(Stored data)
-- ==== Sys2Proof/Laws/Evolve.lean ====
section
/-! SUPPORT. What every operation of the block does to the queue of commands and to the invariant: it leaves the first alone
and keeps the second. One lemma for each operation follows in the other files of this folder; each is found by applying the
lemmas of the operations it is made of. -/

namespace Sys2Proof.Machine

/-- From s to t the commands that wait are the same, and each part of the invariant that held holds. -/
structure Ev (s t : State) : Prop where
  pending : t.pending = s.pending
  counters : s.countersOk → t.countersOk
  hosts : s.hostsOk → t.hostsOk
  regs : s.regsOk → t.regsOk
  memory : s.memoryOk → t.memoryOk

theorem Ev.refl (s : State) : Ev s s := ⟨rfl, id, id, id, id⟩

theorem Ev.trans {s t u : State} (h : Ev s t) (k : Ev t u) : Ev s u :=
  ⟨k.pending.trans h.pending, fun x => k.counters (h.counters x), fun x => k.hosts (h.hosts x), fun x => k.regs (h.regs x),
    fun x => k.memory (h.memory x)⟩

/-- The addressed memories of a state. -/
abbrev State.mems (s : State) := (s.mem.bm, s.mem.dm, s.slc.opm, s.scr.w, s.cfg.live, s.cfg.planeA, s.cfg.planeB, s.cel.words)

theorem mems_ok {s t : State} (h : t.mems = s.mems) (k : s.memoryOk) : t.memoryOk := by
  simp only [State.mems, Prod.mk.injEq] at h
  obtain ⟨a1, a2, a3, a4, a5, a6, a7, a8⟩ := h
  exact ⟨a1 ▸ k.bm, a2 ▸ k.dm, a3 ▸ k.opm, a4 ▸ k.scr, a5 ▸ k.live, a6 ▸ k.planeA, a7 ▸ k.planeB, a8 ▸ k.words⟩

/-- A change of parts the invariant does not speak of. -/
theorem Ev.same {s0 s t : State} (hm : t.mems = s.mems) (hp : t.pending = s.pending) (hc : t.ctrs = s.ctrs) (hh : t.mgt.hosts = s.mgt.hosts)
    (hr : t.regs = s.regs) (h : Ev s0 s) : Ev s0 t :=
  h.trans ⟨hp, fun x => by simpa [State.countersOk, hc] using x, fun x => by simpa [State.hostsOk, hh] using x,
    fun x => by simpa [State.regsOk, hr] using x, mems_ok hm⟩

/-- A state written out, with the registers, counters, hosts and queue of a state that has evolved. -/
theorem Ev.lit {s0 s : State} {latches : Tab Word} {mtime : Nat} {freeCtr : Nat} {answer : Option Answer} {mgt : MgtSt} {dbg
    : DbgSt} {logs : LogSt} {irq : IrqSt} {clk : ClkSt} {noc : NocSt} {span : Tab SpanPort} {inject : Tab Bool} {prbs : Tab Nat} {dram :
    DramSt} {procs : Tab Proc} {cfg : CfgSt} {img : ImgSt} {churn : ChurnSt} {fab : FabSt} {slc : SlicesSt} {mem : MemSt}
    {time : TimeSt} {cel : CelSt} {scr : ScrSt} {fen : FenSt} {dma : Tab DmaCh} {svc : Tab SvcPort} {cores : CoreMem} {pwr :
    PwrSt} {lcs : LcsSt} {bist : BistSt} {pins : PinSt}
    (hh : (mgt.hosts, mem.bm, mem.dm, slc.opm, scr.w, cfg.live, cfg.planeA, cfg.planeB, cel.words) = (s.mgt.hosts, s.mems))
    (h : Ev s0 s) :
    Ev s0 ⟨s.regs, s.ctrs, latches, mtime, freeCtr, answer, mgt, dbg, logs, irq, clk, noc, span, inject, prbs, dram, procs,
      cfg, img, churn, fab, slc, mem, time, cel, scr, fen, dma, svc, cores, pwr, lcs, bist, pins, s.pending⟩ :=
  Ev.same (s := s) (Prod.mk.inj hh).2 rfl rfl (Prod.mk.inj hh).1 rfl h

• [What you need to do] A word-for-word transcription of the data above is required.

• [Response area]
-- ==== Sys2Proof/Laws/Evolve.lean ====
section
/-! SUPPORT. What every operation of the block does to the queue of commands and to the invariant: it leaves the first alone
and keeps the second. One lemma for each operation follows in the other files of this folder; each is found by applying the
lemmas of the operations it is made of. -/

namespace Sys2Proof.Machine

/-- From s to t the commands that wait are the same, and each part of the invariant that held holds. -/
structure Ev (s t : State) : Prop where
  pending : t.pending = s.pending
  counters : s.countersOk → t.countersOk
  hosts : s.hostsOk → t.hostsOk
  regs : s.regsOk → t.regsOk
  memory : s.memoryOk → t.memoryOk

theorem Ev.refl (s : State) : Ev s s := ⟨rfl, id, id, id, id⟩

theorem Ev.trans {s t u : State} (h : Ev s t) (k : Ev t u) : Ev s u :=
  ⟨k.pending.trans h.pending, fun x => k.counters (h.counters x), fun x => k.hosts (h.hosts x), fun x => k.regs (h.regs x),
    fun x => k.memory (h.memory x)⟩

/-- The addressed memories of a state. -/
abbrev State.mems (s : State) := (s.mem.bm, s.mem.dm, s.slc.opm, s.scr.w, s.cfg.live, s.cfg.planeA, s.cfg.planeB, s.cel.words)

theorem mems_ok {s t : State} (h : t.mems = s.mems) (k : s.memoryOk) : t.memoryOk := by
  simp only [State.mems, Prod.mk.injEq] at h
  obtain ⟨a1, a2, a3, a4, a5, a6, a7, a8⟩ := h
  exact ⟨a1 ▸ k.bm, a2 ▸ k.dm, a3 ▸ k.opm, a4 ▸ k.scr, a5 ▸ k.live, a6 ▸ k.planeA, a7 ▸ k.planeB, a8 ▸ k.words⟩

/-- A change of parts the invariant does not speak of. -/
theorem Ev.same {s0 s t : State} (hm : t.mems = s.mems) (hp : t.pending = s.pending) (hc : t.ctrs = s.ctrs) (hh : t.mgt.hosts = s.mgt.hosts)
    (hr : t.regs = s.regs) (h : Ev s0 s) : Ev s0 t :=
  h.trans ⟨hp, fun x => by simpa [State.countersOk, hc] using x, fun x => by simpa [State.hostsOk, hh] using x,
    fun x => by simpa [State.regsOk, hr] using x, mems_ok hm⟩

/-- A state written out, with the registers, counters, hosts and queue of a state that has evolved. -/
theorem Ev.lit {s0 s : State} {latches : Tab Word} {mtime : Nat} {freeCtr : Nat} {answer : Option Answer} {mgt : MgtSt} {dbg
    : DbgSt} {logs : LogSt} {irq : IrqSt} {clk : ClkSt} {noc : NocSt} {span : Tab SpanPort} {inject : Tab Bool} {prbs : Tab Nat} {dram :
    DramSt} {procs : Tab Proc} {cfg : CfgSt} {img : ImgSt} {churn : ChurnSt} {fab : FabSt} {slc : SlicesSt} {mem : MemSt}
    {time : TimeSt} {cel : CelSt} {scr : ScrSt} {fen : FenSt} {dma : Tab DmaCh} {svc : Tab SvcPort} {cores : CoreMem} {pwr :
    PwrSt} {lcs : LcsSt} {bist : BistSt} {pins : PinSt}
    (hh : (mgt.hosts, mem.bm, mem.dm, slc.opm, scr.w, cfg.live, cfg.planeA, cfg.planeB, cel.words) = (s.mgt.hosts, s.mems))
    (h : Ev s0 s) :
    Ev s0 ⟨s.regs, s.ctrs, latches, mtime, freeCtr, answer, mgt, dbg, logs, irq, clk, noc, span, inject, prbs, dram, procs,
      cfg, img, churn, fab, slc, mem, time, cel, scr, fen, dma, svc, cores, pwr, lcs, bist, pins, s.pending⟩ :=
  Ev.same (s := s) (Prod.mk.inj hh).2 rfl rfl (Prod.mk.inj hh).1 rfl h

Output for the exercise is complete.